►

-- ==== Sys2Proof/Machine/HostProgram.lean ====
section
/-! DEFINITION. Host programs (30_encoding.md R77, R78), padding (45_host_padding.md R191 to R194) and the host sequence
(R195). No step of the engine calls them: padding binds the host, not the engine (R190). How a program runs beside the
engine is Machine/HostRun.lean. -/

namespace Sys2Proof.Machine

/-! ### Accesses (30_encoding.md R77) -/

/-- RD8 off. -/
def rd8Access (off : Nat) : Access := ⟨0b000, BitVec.ofNat 8 off, 0⟩

/-- WR8 off, v. -/
def wr8Access (off : Nat) (v : Byte) : Access := ⟨0b001, BitVec.ofNat 8 off, v.setWidth 32⟩

/-- RD32 off. -/
def rd32Access (off : Nat) : Access := ⟨0b100, BitVec.ofNat 8 off, 0⟩

/-- WR32 off, v. -/
def wr32Access (off : Nat) (v : Word) : Access := ⟨0b101, BitVec.ofNat 8 off, v⟩

/-! ### Host programs and pseudo-instructions (30_encoding.md R77, R78) -/

/-- One operation of a host program: an access, or the loop POLL. -/
inductive HostOp where
  /-- One access. -/
  | access (a : Access)
  /-- POLL: read STATUS until the result has bit 0 = 0. How many reads that takes is the run's (Machine/HostRun.lean). -/
  | poll
  deriving DecidableEq, Repr

/-- NOP. -/
def pseudoNop : List HostOp := [.access (wr32Access 0x00 0x00000000)]

/-- INIT. -/
def pseudoInit : List HostOp := [.access (wr32Access 0x00 0x00000001)]

/-- COMPRESS. -/
def pseudoCompress : List HostOp := [.access (wr32Access 0x00 0x00000002)]

/-- COMPRESS.LAST. -/
def pseudoCompressLast : List HostOp := [.access (wr32Access 0x00 0x00000006)]

/-- POLL. -/
def pseudoPoll : List HostOp := [.poll]

/-- LOADBLK b0 .. b63. -/
def pseudoLoadBlk (b : List Byte) : List HostOp :=
  (List.range 16).map fun i =>
    .access (wr32Access (0x40 + 4 * i)
      (packWord (b.getD (4 * i) 0) (b.getD (4 * i + 1) 0) (b.getD (4 * i + 2) 0) (b.getD (4 * i + 3) 0)))

/-- RDDIGEST. -/
def pseudoRdDigest : List HostOp := (List.range 4).map fun w => .access (rd32Access (0x80 + 4 * w))

/-- RDHEX. -/
def pseudoRdHex : List HostOp := (List.range 8).map fun q => .access (rd32Access (0xA0 + 4 * q))

/-! ### Padding (45_host_padding.md) -/

/-- z = (55 - n) mod 64, the number of zero bytes (R192). -/
def zeroBytes (n : Nat) : Nat := ((55 - (n : Int)) % 64).toNat

/-- The bit length modulo 2^64 as 8 bytes, least significant first (R193). -/
def lengthField (n : Nat) : List Byte :=
  (List.range 8).map fun q => (BitVec.ofNat 64 (8 * n)).extractLsb' (8 * q) 8

/-- The padded buffer of a message (R191 to R193). -/
def pad (msg : List Byte) : List Byte :=
  msg ++ [0x80] ++ List.replicate (zeroBytes msg.length) 0x00 ++ lengthField msg.length

/-- The number of blocks of a message of `n` bytes (R194). -/
def blockCount (n : Nat) : Nat := (n + 8) / 64 + 1

/-- The padded blocks M1..Mnb of a message (R195). -/
def paddedBlocks (msg : List Byte) : List (List Byte) :=
  (List.range (blockCount msg.length)).map fun t => ((pad msg).drop (64 * t)).take 64

/-- How a computation begins (R195): by INIT, or on the state that a reset left, by nothing. -/
inductive SequenceStart where
  | init
  | afterReset
  deriving DecidableEq, Repr

/-- How the digest is read (R195). -/
inductive DigestReading where
  | hex
  | bytes
  deriving DecidableEq, Repr

/-- The operations a computation begins with. -/
def startOps : SequenceStart → List HostOp
  | .init => pseudoInit
  | .afterReset => []

/-- The operations that read the digest. -/
def readingOps : DigestReading → List HostOp
  | .hex => pseudoRdHex
  | .bytes => pseudoRdDigest

/-- The operations of the blocks in order: POLL, LOADBLK, and COMPRESS, for the last block COMPRESS.LAST. -/
def blockOps : List (List Byte) → List HostOp
  | [] => []
  | [b] => pseudoPoll ++ pseudoLoadBlk b ++ pseudoCompressLast
  | b :: b' :: bs => pseudoPoll ++ pseudoLoadBlk b ++ pseudoCompress ++ blockOps (b' :: bs)

/-- The host sequence for one computation of a message (R195). -/
def hostSequence (start : SequenceStart) (reading : DigestReading) (msg : List Byte) : List HostOp :=
  startOps start ++ blockOps (paddedBlocks msg) ++ pseudoPoll ++ readingOps reading

/-! ### The digest of a message (42_compression.md R136, 43_digest.md R155) -/

/-- The message words of a block given as its 64 bytes. -/
def blockWords (b : List Byte) : BitVec 4 → Word := messageWord (blockWriteBytes [] 0 b)

/-- The chaining value after the padded blocks of a message (R136). -/
def chainOfMessage (msg : List Byte) : Quad :=
  (paddedBlocks msg).foldl (fun h b => compress h (blockWords b)) iv

/-- hash(msg), as 32 characters (R155). -/
def hashOfMessage (msg : List Byte) : List Byte := digestString (chainOfMessage msg)

/-- What the accesses that read the digest return for a message, in order (R195, 43_digest.md R150, R155): the 32
characters of `hash(msg)` in eight words, the first in bits 7:0, or the four words of the chaining value. -/
def digestWords : DigestReading → List Byte → List Word
  | .hex, msg =>
    let h := hashOfMessage msg
    (List.range 8).map fun q =>
      packWord (h.getD (4 * q) 0) (h.getD (4 * q + 1) 0) (h.getD (4 * q + 2) 0) (h.getD (4 * q + 3) 0)
  | .bytes, msg =>
    let h := chainOfMessage msg
    [h.a, h.b, h.c, h.d]

end Sys2Proof.Machine
end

◄

Problem to solve — Output exactly the lines of the material above from the one containing "(List.range 16).map fun i =>" up to and including the one containing "def pseudoRdHex : List".

Task output —
  (List.range 16).map fun i =>
    .access (wr32Access (0x40 + 4 * i)
      (packWord (b.getD (4 * i) 0) (b.getD (4 * i + 1) 0) (b.getD (4 * i + 2) 0) (b.getD (4 * i + 3) 0)))

/-- RDDIGEST. -/
def pseudoRdDigest : List HostOp := (List.range 4).map fun w => .access (rd32Access (0x80 + 4 * w))

/-- RDHEX. -/
def pseudoRdHex : List HostOp := (List.range 8).map fun q => .access (rd32Access (0xA0 + 4 * q))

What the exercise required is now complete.